Exercise prompt
When a line of the entries contains "ctxs", please list that line.

══════════

/-- TX_DESCRIPTOR_SEND, TX_COMPLETE, CAN_RECOVER, CAN_BUS_OFF_RECOVERY, CAN_BUS_ERROR, ETHERNET_LINK_CHANGE: rings
and bus states. With memory in order: a submitted descriptor that keeps R311 is sent, its bytes going out in order;
one that breaks R311 in mapped memory is written back with done and err and not sent. Completion writes the
descriptor back with done, the time where asked, adds 1 to the done counter and goes on to the next, a CAN message
sent lowering the transmit count; one received lowers a receive count of 1 to 127, and one of no stream is counted.
recover begins a controller's bus-off recovery only in bus-off; its end returns it to error-active with both counts
0. A bus error sets the counts and the state they imply, entering bus-off sets the flag. A link change shows in
ING_ETHm_STAT. (R311, R312, R326) -/
def Obligations.TransmitAndBusState : Prop :=
  (∀ (s : State) (t : Fin 4) (i a d : Nat), s.txPort t = true → s.Quiet → s.bit (Reg.ING_TX_CFG t) 31 = true →
    (s.txRing t).sending = none → i = (s.txRing t).next → i < (s.ctr (s.txSubmit t)).v → a = s.txAddr t i → s.Mapped [(a, 32)] →
    d = s.readNat a 32 →
    Answers (exec (.txDescriptorSend t) s) fun u =>
      (s.txDescOk t d = true →
        u.ingest.txOut = s.ingest.txOut ++ [(t.val, s.readBytes (nfld d 63 0) (nfld d 77 64))] ∧
        u.txRing t = { next := i, sending := some i } ∧ (∀ r, r ≠ t.val → u.txRing r = s.txRing r) ∧
        s.Frame u { s with ingest := { s.ingest with tx := u.ingest.tx, txOut := u.ingest.txOut }, host := u.host } []) ∧
      (s.txDescOk t d = false → s.Mapped [(nfld d 63 0, nfld d 77 64)] →
        u.Holds a (toBytes 32 (nset (nset d 96 96 1) 97 97 1)) ∧ s.BytesBut u [(a, 32)] ∧ u.txRing t = { next := i + 1 } ∧
        u.ingest.txOut = s.ingest.txOut ∧ s.RegsBut u (addRegs ++ s.latchRegs))) ∧
  (∀ (s : State) (t : Fin 4) (ok : Bool) (age i a d : Nat), s.mainUp = true → s.Quiet → s.sotValid = true → s.frozen = false →
    (s.txRing t).sending = some i → a = s.txAddr t i → s.Mapped [(a, 32)] → d = s.readNat a 32 → (ok = true ∨ t.val < 2) →
    Answers (exec (.txComplete t ok age) s) fun u =>
      (d.testBit 80 = false → u.Holds a (toBytes 32 (nset (nset d 96 96 1) 97 97 0))) ∧
      (d.testBit 80 = true → u.Holds a (toBytes 32 (nset (nset (nset d 96 96 1) 97 97 0) 191 128
        (s.before (age - (if t.val < 2 then s.fld (Reg.ING_ETH_CFG t) 23 16 else 0)))))) ∧
      s.BytesBut u [(a, 32)] ∧ u.txRing t = { next := i + 1 } ∧
      (u.ctr (s.txDone t)).v = min ctrMax ((s.ctr (s.txDone t)).v + 1) ∧
      (2 ≤ t.val → s.fld (Reg.ING_CAN_STATUS (t.val - 2)) 1 0 ≠ 2 →
        u.fld (Reg.ING_CAN_STATUS (t.val - 2)) 15 8 = s.fld (Reg.ING_CAN_STATUS (t.val - 2)) 15 8 - 1) ∧
      s.Frame u { s with mem := u.mem, links := u.links, ingest := { s.ingest with tx := u.ingest.tx }, sched := { s.sched with ctxs := u.sched.ctxs }
                         sync := { s.sync with ctrs := u.sync.ctrs }, avs := u.avs, regs := u.regs, host := u.host }
        (if t.val < 2 then addRegs else Reg.ING_CAN_STATUS (t.val - 2) :: addRegs)) ∧
  (∀ (s : State) (c : Fin 2) (id : BitVec 29) (ide fdf brs rtr esi lost ue : Bool) (dlc : BitVec 4) (data : List Byte) (age rec : Nat)
      (kib : Fin 2049), s.srcLive 2 c = true → s.fld (Reg.ING_CAN_STATUS c) 1 0 ≠ 2 → (fdf = false ∨ s.bit (Reg.ING_CAN_CTRL c) 2 = true) →
    rec = s.fld (Reg.ING_CAN_STATUS c) 23 16 →
    s.packetStream? 2 c (fun e => canMatches e (if ide then id.toNat else id.toNat % 2 ^ 11) ide) = none →
    Answers (exec (.canMessageRx c id ide fdf brs rtr esi dlc data age kib lost ue) s) fun u =>
      (u.reg (Reg.ING_CAN_UNM c)).toNat = min 0xFFFFFFFF ((s.reg (Reg.ING_CAN_UNM c)).toNat + 1) ∧
      (rec ≤ 127 → u.fld (Reg.ING_CAN_STATUS c) 23 16 = rec - 1) ∧
      (127 < rec → 119 ≤ u.fld (Reg.ING_CAN_STATUS c) 23 16 ∧ u.fld (Reg.ING_CAN_STATUS c) 23 16 ≤ 127) ∧
      (s.fld (Reg.ING_CAN_STATUS c) 15 8 ≤ 127 → u.fld (Reg.ING_CAN_STATUS c) 1 0 = 0) ∧
      s.Frame u { s with freeCtr := u.freeCtr, regs := u.regs, host := u.host }
        [Reg.ING_BUF_STATUS, Reg.ING_CAN_STATUS c, Reg.ING_CAN_UNM c]) ∧
  (∀ (s : State) (c : Fin 2), s.takes (Reg.ING_CAN_CTRL c) = true →
    Answers (exec (.canRecover c) s) fun u =>
      (s.fld (Reg.ING_CAN_STATUS c) 1 0 = 2 → c.val ∈ u.ingest.canRecovering) ∧
      (s.fld (Reg.ING_CAN_STATUS c) 1 0 ≠ 2 → u.ingest = s.ingest) ∧
      s.Frame u { s with ingest := { s.ingest with canRecovering := u.ingest.canRecovering }, host := u.host } []) ∧
  (∀ (s : State) (c : Fin 2), s.mainUp = true → c.val ∈ s.ingest.canRecovering →
    Answers (exec (.canBusOffRecovery c) s) fun u =>
      u.fld (Reg.ING_CAN_STATUS c) 1 0 = 0 ∧ u.fld (Reg.ING_CAN_STATUS c) 15 8 = 0 ∧ u.fld (Reg.ING_CAN_STATUS c) 23 16 = 0 ∧
      u.bit (Reg.ING_CAN_STATUS c) 24 = s.bit (Reg.ING_CAN_STATUS c) 24 ∧ c.val ∉ u.ingest.canRecovering ∧
      s.Frame u { s with ingest := { s.ingest with canRecovering := u.ingest.canRecovering }, regs := u.regs, host := u.host }
        [Reg.ING_CAN_STATUS c]) ∧
  (∀ (s : State) (c : Fin 2) (tec rec : Fin 257), s.srcLive 2 c = true → s.fld (Reg.ING_CAN_STATUS c) 1 0 ≠ 2 →
    Answers (exec (.canBusError c tec rec) s) fun u =>
      u.fld (Reg.ING_CAN_STATUS c) 1 0 = (if tec.val = 256 then 2 else if 127 < tec.val ∨ 127 < rec.val then 1 else 0) ∧
      u.fld (Reg.ING_CAN_STATUS c) 15 8 = min tec.val 255 ∧ u.fld (Reg.ING_CAN_STATUS c) 23 16 = min rec.val 255 ∧
      u.bit (Reg.ING_CAN_STATUS c) 24 = (decide (tec.val = 256) || s.bit (Reg.ING_CAN_STATUS c) 24) ∧
      (tec.val = 256 → s.bit (Reg.ING_CAN_CTRL c) 3 = true → c.val ∈ u.ingest.canRecovering) ∧
      s.Frame u { s with ingest := { s.ingest with canRecovering := u.ingest.canRecovering }, regs := u.regs, host := u.host }
        [Reg.ING_CAN_STATUS c]) ∧
  (∀ (s : State) (m : Fin 2) (up : Bool) (rate : BitVec 2), s.mainUp = true →
    Answers (exec (.ethernetLinkChange m up rate) s) fun u =>
      u.bit (Reg.ING_ETH_STAT m) 0 = up ∧ u.fld (Reg.ING_ETH_STAT m) 2 1 = rate.toNat ∧ s.OnlyRegs u [Reg.ING_ETH_STAT m])

/-- TIME_STEP, OFFSET_COMMIT, TIMEBASE_CYCLE, TSI_EDGE, TSI_POP, PAIR_CAPTURE: the time, its corrections and what
captures it. A step, where none has been taken and the nanoseconds are below 10^9, sets seconds and nanoseconds with
the fraction and remainder 0; else it is refused. An offset replaces the remainder, and beyond the limit sets
diverged. A cycle adds exactly 10 ns on the oscillator, on the PLL 2 ns with rate and slew, which leaves the
remainder; it carries at 10^9 ns. A taken edge whose level has held as long as the filter asks is queued with its
time, the filter's length before it was accepted (the synchroniser's delay is in the command's age: log entry 69),
or sets the overflow bit on a full FIFO; one that has not is not taken. pop shows and removes the head. A pair
capture shows RTC and timebase of one instant. (R314, R315, R316, R317, R318, R321, R450, R14) -/
def Obligations.TheTimebase : Prop :=
  (∀ (s : State) (p : Path) (val : Word) (ws : List Word) (sec : Nat), s.takes Reg.TIM_STEP_NS = true →
    ws = s.commitWords Reg.TIM_STEP_NS 3 p val → sec = (ws.getD 1 0#32).toNat + (ws.getD 2 0#32).toNat * 2 ^ 32 →
    Answers (exec (.timeStep p val) s) fun u =>
      (s.bit Reg.TIM_STATUS 1 = false → wfld (ws.getD 0 0#32) 29 0 < 10 ^ 9 →
        u.time = { s.time with sec := sec, ns := wfld (ws.getD 0 0#32) 29 0, frac := 0, rem := 0, ko := u.time.ko } ∧
        u.fld Reg.TIM_STEP_NS 29 0 = wfld (ws.getD 0 0#32) 29 0 ∧ u.fld Reg.TIM_STEP_NS 31 30 = s.fld Reg.TIM_STEP_NS 31 30 ∧
        u.bit Reg.TIM_STATUS 1 = true ∧ u.bit Reg.TIM_STATUS 2 = s.bit Reg.TIM_STATUS 2 ∧
        (∀ i < 32, (s.kick i).armed = true → s.time.abs < (s.kick i).target → (s.kick i).target < u.time.abs → (u.kick i).lateNext = true)) ∧
      ((s.bit Reg.TIM_STATUS 1 = true ∨ 10 ^ 9 ≤ wfld (ws.getD 0 0#32) 29 0) → u.time = s.time ∧ u.bit Reg.TIM_STATUS 2 = true) ∧
      s.Frame u { s with time := u.time, wide := u.wide, regs := u.regs, host := u.host }
        [Reg.TIM_STEP_NS, Reg.TIM_STEP_SEC_LO, Reg.TIM_STEP_SEC_HI, Reg.TIM_STATUS]) ∧
  (∀ (s : State) (p : Path) (val : Word) (ws : List Word) (off : Int), s.takes Reg.TIM_OFFSET_LO = true →
    ws = s.commitWords Reg.TIM_OFFSET_LO 2 p val → off = sgn 64 ((ws.getD 0 0#32).toNat + (ws.getD 1 0#32).toNat * 2 ^ 32) →
    Answers (exec (.offsetCommit p val) s) fun u =>
      u.time = { s.time with rem := off * 2 ^ 32 } ∧
      u.bit Reg.TIM_STATUS 3 = (decide ((s.reg Reg.TIM_DIV_LIM).toNat < off.natAbs) || s.bit Reg.TIM_STATUS 3) ∧
      s.Frame u { s with time := u.time, wide := u.wide, regs := u.regs, host := u.host }
        [Reg.TIM_OFFSET_LO, Reg.TIM_OFFSET_HI, Reg.TIM_STATUS]) ∧
  (∀ (s : State) (d : Nat) (wrap : Nat), s.mainUp = true → s.time.counting = true → s.domHeld 17 = false →
    d = (if s.tbPll then (2 * 2 ^ 32 + s.rateAdj + s.slewNow).toNat else 10 * 2 ^ 32) → wrap = 2 ^ 64 * 10 ^ 9 * 2 ^ 32 →
    Answers (exec .timebaseCycle s) fun u =>
      ((u.time.sec * 10 ^ 9 + u.time.ns) * 2 ^ 32 + u.time.frac) % wrap = ((s.time.sec * 10 ^ 9 + s.time.ns) * 2 ^ 32 + s.time.frac + d) % wrap ∧
      u.time.ns < 10 ^ 9 ∧ u.time.frac < 2 ^ 32 ∧ u.time.rem = (if s.tbPll then s.time.rem - s.slewNow else s.time.rem) ∧
      s.Frame u { s with time := { s.time with sec := u.time.sec, ns := u.time.ns, frac := u.time.frac, rem := u.time.rem }, host := u.host } []) ∧
  (∀ (s : State) (i : Fin 16) (level : Bool) (held age : Nat), s.mainUp = true → s.time.counting = true →
    edgeTaken (s.fld (Reg.TIM_TSI_CFG i) 1 0) level = true → s.fld (Reg.TIM_TSI_CFG i) 15 8 ≤ held →
    Answers (exec (.tsiEdge i ⟨level, held⟩ age) s) fun u =>
      ((s.tsiFifo i).length < 8 → u.tsiFifo i = s.tsiFifo i ++
          [{ time := s.before (age + s.fld (Reg.TIM_TSI_CFG i) 15 8 * (if s.tbPll then 2 else 10)), level := level }] ∧
        u.reg Reg.TIM_TSI_INFO = s.reg Reg.TIM_TSI_INFO) ∧
      (8 ≤ (s.tsiFifo i).length → u.tsiFifo i = s.tsiFifo i ∧ u.bit Reg.TIM_TSI_INFO (16 + i.val) = true) ∧
      (∀ j, j ≠ i.val → u.tsiFifo j = s.tsiFifo j) ∧
      (s.bit (Reg.TIM_TSI_CFG i) 31 = false → u.sync = s.sync) ∧
      (s.bit (Reg.TIM_TSI_CFG i) 31 = true → s.sotValid = true → s.frozen = false →
        (u.ctr (s.fld (Reg.TIM_TSI_CFG i) 27 16)).v = min ctrMax ((s.ctr (s.fld (Reg.TIM_TSI_CFG i) 27 16)).v + 1)) ∧
      s.Frame u { s with time := { s.time with tsi := u.time.tsi }, sched := { s.sched with ctxs := u.sched.ctxs }, sync := u.sync
                         avs := u.avs, regs := u.regs, host := u.host } (Reg.TIM_TSI_INFO :: addRegs)) ∧
  (∀ (s : State) (i : Fin 16) (level : Bool) (held age : Nat), held < s.fld (Reg.TIM_TSI_CFG i) 15 8 →
    Answers (exec (.tsiEdge i ⟨level, held⟩ age) s) fun u => s.OnlyRegs u []) ∧
  (∀ (s : State) (i : Fin 16), s.takes Reg.TIM_TSI_SEL = true →
    Answers (exec (.tsiPop i) s) fun u =>
      u.reg Reg.TIM_TSI_SEL = BitVec.ofNat 32 i.val ∧ u.fld Reg.TIM_TSI_INFO 31 16 = s.fld Reg.TIM_TSI_INFO 31 16 ∧
      (s.tsiFifo i = [] → u.fld Reg.TIM_TSI_INFO 11 0 = 0 ∧ u.time = s.time) ∧
      (∀ e t, s.tsiFifo i = e :: t → u.tsiFifo i = t ∧ u.reg64 Reg.TIM_TSI_LO = e.time % 2 ^ 64 ∧ u.bit Reg.TIM_TSI_INFO 0 = true ∧
        u.bit Reg.TIM_TSI_INFO 1 = e.level ∧ u.fld Reg.TIM_TSI_INFO 11 8 = t.length % 16) ∧
      s.Frame u { s with time := { s.time with tsi := u.time.tsi }, regs := u.regs, host := u.host }
        [Reg.TIM_TSI_SEL, Reg.TIM_TSI_LO, Reg.TIM_TSI_HI, Reg.TIM_TSI_INFO]) ∧
  (∀ (s : State), s.hAnswers = true →
    Answers (exec .pairCapture s) fun u =>
      u.reg64 Reg.CLK_PAIR_RTC_LO = s.rtc % 2 ^ 64 ∧ u.reg64 Reg.CLK_PAIR_TB_LO = s.now % 2 ^ 64 ∧
      s.OnlyRegs u [Reg.CLK_PAIR_RTC_LO, Reg.CLK_PAIR_RTC_HI, Reg.CLK_PAIR_TB_LO, Reg.CLK_PAIR_TB_HI])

══════════

Result for this exercise
      s.Frame u { s with mem := u.mem, links := u.links, ingest := { s.ingest with tx := u.ingest.tx }, sched := { s.sched with ctxs := u.sched.ctxs }
      s.Frame u { s with time := { s.time with tsi := u.time.tsi }, sched := { s.sched with ctxs := u.sched.ctxs }, sync := u.sync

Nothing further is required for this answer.